Saved data entries

☆ ☆ ☆ ☆

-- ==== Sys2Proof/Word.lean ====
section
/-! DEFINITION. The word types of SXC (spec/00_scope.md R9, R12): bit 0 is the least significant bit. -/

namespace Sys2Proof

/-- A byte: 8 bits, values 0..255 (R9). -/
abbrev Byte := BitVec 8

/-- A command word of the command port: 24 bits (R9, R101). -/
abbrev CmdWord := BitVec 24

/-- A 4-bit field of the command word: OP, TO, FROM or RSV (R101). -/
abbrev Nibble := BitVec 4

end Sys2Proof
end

☆ ☆ ☆ ☆

- PROBLEM TO SOLVE -
Write out each entry exactly, and omit nothing.

- EXERCISE RESULT -
-- ==== Sys2Proof/Word.lean ====
section
/-! DEFINITION. The word types of SXC (spec/00_scope.md R9, R12): bit 0 is the least significant bit. -/

namespace Sys2Proof

/-- A byte: 8 bits, values 0..255 (R9). -/
abbrev Byte := BitVec 8

/-- A command word of the command port: 24 bits (R9, R101). -/
abbrev CmdWord := BitVec 24

/-- A 4-bit field of the command word: OP, TO, FROM or RSV (R101). -/
abbrev Nibble := BitVec 4

end Sys2Proof
end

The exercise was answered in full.